House Bill 1750, sponsored by Rep. John Maher (R-Allegheny/Washington), would close a loophole in the law that fails to protect domesticated animals from being slaughtered and eaten. Maher’s legislation would prohibit the processing, sale and serving of dog and cat meat for human consumption and impose strict penalties on those who violate the law.

“As repulsive and unfathomable as it is to imagine that anyone would subject family pets to such a horrific end, we know it is happening and there are no laws to prevent it,” said Maher. “House Bill 1750 would effectively shut down back alley slaughterhouses and keep Fido and Frisky off the dinner menu. This law would make clear to anyone who would prey on our beloved pets, that they will pay a heavy price for doing so.”

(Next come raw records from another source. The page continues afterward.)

-- ==== Sys2Proof/Laws/State.lean ====
section
/-! SUPPORT. Laws/State.lean: what each named update of State leaves alone, field by field, and what it writes. -/

namespace Sys2Proof.Machine

@[simp] theorem State.setCore_pending (s : State) (c : Nat) (k : Core) : (s.setCore c k).pending = s.pending := rfl
@[simp] theorem State.setCore_fc (s : State) (c : Nat) (k : Core) : (s.setCore c k).fc = s.fc := rfl
@[simp] theorem State.setCore_v64 (s : State) (c : Nat) (k : Core) : (s.setCore c k).v64 = s.v64 := rfl
@[simp] theorem State.setCore_tierA (s : State) (c : Nat) (k : Core) : (s.setCore c k).tierA = s.tierA := rfl
@[simp] theorem State.setCore_tierB (s : State) (c : Nat) (k : Core) : (s.setCore c k).tierB = s.tierB := rfl
@[simp] theorem State.setCore_hostOut (s : State) (c : Nat) (k : Core) : (s.setCore c k).hostOut = s.hostOut := rfl
@[simp] theorem State.setCore_regs (s : State) (c : Nat) (k : Core) : (s.setCore c k).regs = s.regs := rfl
@[simp] theorem State.setCore_fq (s : State) (c : Nat) (k : Core) : (s.setCore c k).fq = s.fq := rfl
@[simp] theorem State.setCore_roles (s : State) (c : Nat) (k : Core) : (s.setCore c k).roles = s.roles := rfl
@[simp] theorem State.setCore_lmap (s : State) (c : Nat) (k : Core) : (s.setCore c k).lmap = s.lmap := rfl
@[simp] theorem State.setCore_mapgen (s : State) (c : Nat) (k : Core) : (s.setCore c k).mapgen = s.mapgen := rfl
@[simp] theorem State.setCore_cast (s : State) (c : Nat) (k : Core) : (s.setCore c k).cast = s.cast := rfl
@[simp] theorem State.setCore_str (s : State) (c : Nat) (k : Core) : (s.setCore c k).str = s.str := rfl
@[simp] theorem State.setCore_rings (s : State) (c : Nat) (k : Core) : (s.setCore c k).rings = s.rings := rfl
@[simp] theorem State.setCore_subs (s : State) (c : Nat) (k : Core) : (s.setCore c k).subs = s.subs := rfl
@[simp] theorem State.setCore_nextSub (s : State) (c : Nat) (k : Core) : (s.setCore c k).nextSub = s.nextSub := rfl
@[simp] theorem State.setCore_mesh (s : State) (c : Nat) (k : Core) : (s.setCore c k).mesh = s.mesh := rfl
@[simp] theorem State.setCore_posts (s : State) (c : Nat) (k : Core) : (s.setCore c k).posts = s.posts := rfl
@[simp] theorem State.setCore_items (s : State) (c : Nat) (k : Core) : (s.setCore c k).items = s.items := rfl
@[simp] theorem State.setCore_credits (s : State) (c : Nat) (k : Core) : (s.setCore c k).credits = s.credits := rfl
@[simp] theorem State.setCore_tlb (s : State) (c : Nat) (k : Core) : (s.setCore c k).tlb = s.tlb := rfl
@[simp] theorem State.setCore_memq (s : State) (c : Nat) (k : Core) : (s.setCore c k).memq = s.memq := rfl
@[simp] theorem State.setCore_memSerial (s : State) (c : Nat) (k : Core) : (s.setCore c k).memSerial = s.memSerial := rfl
@[simp] theorem State.setCore_lost (s : State) (c : Nat) (k : Core) : (s.setCore c k).lost = s.lost := rfl
@[simp] theorem State.setCore_strand (s : State) (c : Nat) (k : Core) : (s.setCore c k).strand = s.strand := rfl
@[simp] theorem State.setCore_trspWait (s : State) (c : Nat) (k : Core) : (s.setCore c k).trspWait = s.trspWait := rfl
@[simp] theorem State.setCore_dlog (s : State) (c : Nat) (k : Core) : (s.setCore c k).dlog = s.dlog := rfl
@[simp] theorem State.setCore_hostReqs (s : State) (c : Nat) (k : Core) : (s.setCore c k).hostReqs = s.hostReqs := rfl
@[simp] theorem State.setCore_subst (s : State) (c : Nat) (k : Core) : (s.setCore c k).subst = s.subst := rfl
@[simp] theorem State.setCore_substResult (s : State) (c : Nat) (k : Core) : (s.setCore c k).substResult = s.substResult := rfl
@[simp] theorem State.setCore_ptinv (s : State) (c : Nat) (k : Core) : (s.setCore c k).ptinv = s.ptinv := rfl
@[simp] theorem State.setCore_irqs (s : State) (c : Nat) (k : Core) : (s.setCore c k).irqs = s.irqs := rfl
@[simp] theorem State.setCore_mgmtIrqs (s : State) (c : Nat) (k : Core) : (s.setCore c k).mgmtIrqs = s.mgmtIrqs := rfl
@[simp] theorem State.setCore_treqs (s : State) (c : Nat) (k : Core) : (s.setCore c k).treqs = s.treqs := rfl
@[simp] theorem State.setCore_tap (s : State) (c : Nat) (k : Core) : (s.setCore c k).tap = s.tap := rfl
@[simp] theorem State.setCore_trsp (s : State) (c : Nat) (k : Core) : (s.setCore c k).trsp = s.trsp := rfl
@[simp] theorem State.setCore_recovCnt (s : State) (c : Nat) (k : Core) : (s.setCore c k).recovCnt = s.recovCnt := rfl
@[simp] theorem State.setCore_substCnt (s : State) (c : Nat) (k : Core) : (s.setCore c k).substCnt = s.substCnt := rfl
@[simp] theorem State.setCore_halves (s : State) (c : Nat) (k : Core) : (s.setCore c k).halves = s.halves := rfl
@[simp] theorem State.setCore_fabric (s : State) (c : Nat) (k : Core) : (s.setCore c k).fabric = s.fabric := rfl
@[simp] theorem State.setCore_aon (s : State) (c : Nat) (k : Core) : (s.setCore c k).aon = s.aon := rfl
@[simp] theorem State.setCore_pwr (s : State) (c : Nat) (k : Core) : (s.setCore c k).pwr = s.pwr := rfl
@[simp] theorem State.setCore_ages (s : State) (c : Nat) (k : Core) : (s.setCore c k).ages = s.ages := rfl
@[simp] theorem State.setCore_temper (s : State) (c : Nat) (k : Core) : (s.setCore c k).temper = s.temper := rfl
@[simp] theorem State.setCore_otp (s : State) (c : Nat) (k : Core) : (s.setCore c k).otp = s.otp := rfl
@[simp] theorem State.setCore_mgmt (s : State) (c : Nat) (k : Core) : (s.setCore c k).mgmt = s.mgmt := rfl
@[simp] theorem State.setCore_boot (s : State) (c : Nat) (k : Core) : (s.setCore c k).boot = s.boot := rfl
@[simp] theorem State.setCore_link (s : State) (c : Nat) (k : Core) : (s.setCore c k).link = s.link := rfl
@[simp] theorem State.setCore_upd (s : State) (c : Nat) (k : Core) : (s.setCore c k).upd = s.upd := rfl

Violations would result in a misdemeanor carrying a fine of $1,000 to $10,000 and/or up to five years imprisonment. Subsequent violations would result in a felony of the third degree, carrying a fine of $2,500 to $15,000 and/or up to seven years in prison.

“People who abuse or neglect animals face tough penalties under the state’s animal cruelty statutes, but there is nothing on the books to specifically prohibit the slaughter and consumption of domesticated animals. That makes absolutely no sense. Our laws must extend the same protections to dogs and cats,” said Maher.

On Thursday, the Senate overwhelmingly approved the legislation with amendment and returned the measure to the House on concurrence. In the waning hours of this legislative session, the fate of these animals rests with the House, which has already given the bill its unanimous approval. A positive vote on concurrence will send the bill to the governor to be signed into law.